Materials and Methods

Data and Study Design

This research was a cross-sectional study. Data from Medicare Current Beneficiary Surveys (MCBS) 2012 was used for this study. MCBS is a nationally representative sample of the Medicare population administrated by the Centers for Medicare and Medicaid Services (CMS). MCBS aim to determine spending and source of payment for services used by Medicare beneficiaries, relate coverage to sources of payment, and trace outcomes related to eligibility and impacts of the Medicare program. The MCBS sample is selected from Medicare Administrative Registration (MAE) data. A panel design is used for selection and each beneficiary selected is interviewed 12 times up to 4 years. The survey of the MCBS collects information on beneficiaries' demographic characteristics, insurance, health status, and the healthcare utilization and costs, and the information is merged with Medicare claims. The data in the MCBS are cleaned and structured. For participants who are not able to conduct in-person interviews because of unconsciousness, respondents can answer the survey questions on their behalf.

Measurement

Medicare beneficiaries eligible for MTM in this study are Part D enrollees with at least two chronic diseases, taking at least three Part D drugs, and those who are likely to exceed a predetermined cost threshold of $3,100 according the MTM eligibility criteria (18, 19).

The outcome for this study was the CRN. Because there is no survey question specific to the CRN in the MCBS, we constructed a summary indicator of CRN for analysis based on references (15, 17, 20). Specifically, participants were identified as having the CRN if they answered “yes” to any of the following MCBS prompts: “decide not to fill or refill a prescription because it was too expensive,” “skipped doses to make the medicine last longer,” “taken smaller doses of a medicine to make the medicine last longer” and “spent less money on food, heat or other basic needs so that you would have money for medicine.” These questions were not specific to a particular class of medications.

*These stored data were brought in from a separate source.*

/-- THERMAL_FALLBACK: in Tight, at or above 105 °C for 1 s. -/
def execThermalFallback (tj : BitVec 11) (s : State) : Host.Outcome State Fault Refusal :=
  let s := s.wr F.NC_TEMP_TJ tj.toNat
  .next (if s.rd F.NC_SPSTAT_CUR = 0 && !s.on F.NC_SPSTAT_THERMAL then
      if s.autonomous then ((s.wr F.NC_SPSTAT_THERMAL 1).speedSet 1).alarm 3 else s.alarm 3
    else s)

/-- THERMAL_RETURN: at or below 95 °C for 60 s. -/
def execThermalReturn (tj : BitVec 11) (s : State) : Host.Outcome State Fault Refusal :=
  let s := (s.wr F.NC_TEMP_TJ tj.toNat).alarmEnd 3
  .next (if s.on F.NC_SPSTAT_THERMAL then
      let s := s.wr F.NC_SPSTAT_THERMAL 0
      if s.rd F.NC_MODE_SPEED = 0 then s.speedSet 0 else s
    else s)

/-- NC_MODE.SPEED was written (R396). -/
def State.speedWritten (s : State) : State := (s.wr F.NC_SPSTAT_THERMAL 0).speedSet (s.rd F.NC_MODE_SPEED)

/-- A change to directed policy ends what waits to retry: a branch takes ON := 0, a field port POWER := 0 (R444). -/
def State.directedNow (s : State) : State :=
  let s := s.eachUnit (fun s b => if s.branch b = 3 then ((s.wr (F.PW_Bb_CTL_ON b) 0).wr (F.PW_Bb_STAT_STATE b) 2) else s) (List.range 8)
  s.eachUnit (fun s n =>
    let f := Tbl.get FieldSt.init n s.usb.fields
    if f.waiting then
      { s.wr (F.US_FPn_CTL_POWER n) 0 with usb := { s.usb with fields := Tbl.put FieldSt.init n { f with waiting := false } s.usb.fields } }
    else s) (List.range 4)

/-- What passes while no command waits: one local tick, where the core is out of reset (assumption 4). -/
def State.idle (s : State) : State := if s.coreRuns then s.ticks 1 else s

end Sys2Proof.Machine
end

To investigate the independent effect of MTM eligibility on CRN in the multivariate logistic regression models, we summarized potential confounders based on the literature (21–24). Potential confounders included demographic characteristics: age (18–64, 65–74, 75–84, 85+), gender (male, female), race (non-Hispanic white, non-Hispanic black, Hispanic, other), education (less than high school, high school graduate, some college, college graduate), marital status (married, widowed, single), residence (non-metropolitan, metropolitan), census region (Northeast, Midwest, South West); socio-economic factors: annual income (<$10,000, $10,001–20,000, $20,001–40,000, ≥ $40,000), low-income subsidy (LIS) (yes, no); and health behavior and physical health factors: smoking (no, former, current), health status (excellent, very good or good, fair or poor), body mass index (BMI) (underweight, normal, overweight, obese), and activities of daily living (ADL) (0, 1–2, 3+). They can be measured in the MCBS.

Analysis

Survey sampling weights were applied to obtain national estimates of CRN. The analyses correct variance estimates for the complex survey design of the MCBS. Descriptive statistics were used to characterize the overall sample subjects. Chi-square or Fisher's exact test, whenever appropriate, was used in the study for categorical variables. Initial analyses focused on differences between the MTM-eligible beneficiaries and the non-MTM-eligible beneficiaries in responders' demographic characteristics and CRN behaviors. Multivariate logistic regression models were fit within each group to determine the independent effect of MTM eligibility on CRN, controlling for participants' age, gender, race, income, education, comorbidities, health status, low-income subsidy, and insurance coverage. In the logistic regression, when defining a reference group, we sorted the variables from lowest to highest of the original data and defined the lowest group as the reference group. However, we used the age group “65–74” as the reference group because Medicare beneficiaries mainly consist of older adults aged 65 years or older. We used normal as the reference group other than underweight for BMI. Institutional Review Board approval was obtained for this study. all the statistical analyses were performed using SAS (version 9.4; SAS Institute, Inc., Cary, NC).

Results

This study identified 1,549 MTM-eligible beneficiaries in the MCBS. Table 1 shows weighted percentages of respondents with CRN by individual characteristics. Overall, the prevalence of CRN among MTM-eligible beneficiaries was 24.14%, with the following predominant characteristics: female (61.54%), non-Hispanic whites (70.99%), metropolitan (75.15%), excellent, very good, or good health status (57.92%), and without LIS (52.13%). The prevalence of CRN was much lower among respondents of non-MTM-eligible beneficiaries than those MTM-eligible beneficiaries (13.44%), with the following predominant characteristics: non-Hispanic white (73.34%), metropolitan (77.26%), excellent, very good, or good health status (78.59%), low ADL score (66.65%) and without LIS (74.06%).

TABLE 1

Table 1. Respondent characteristics of the study population.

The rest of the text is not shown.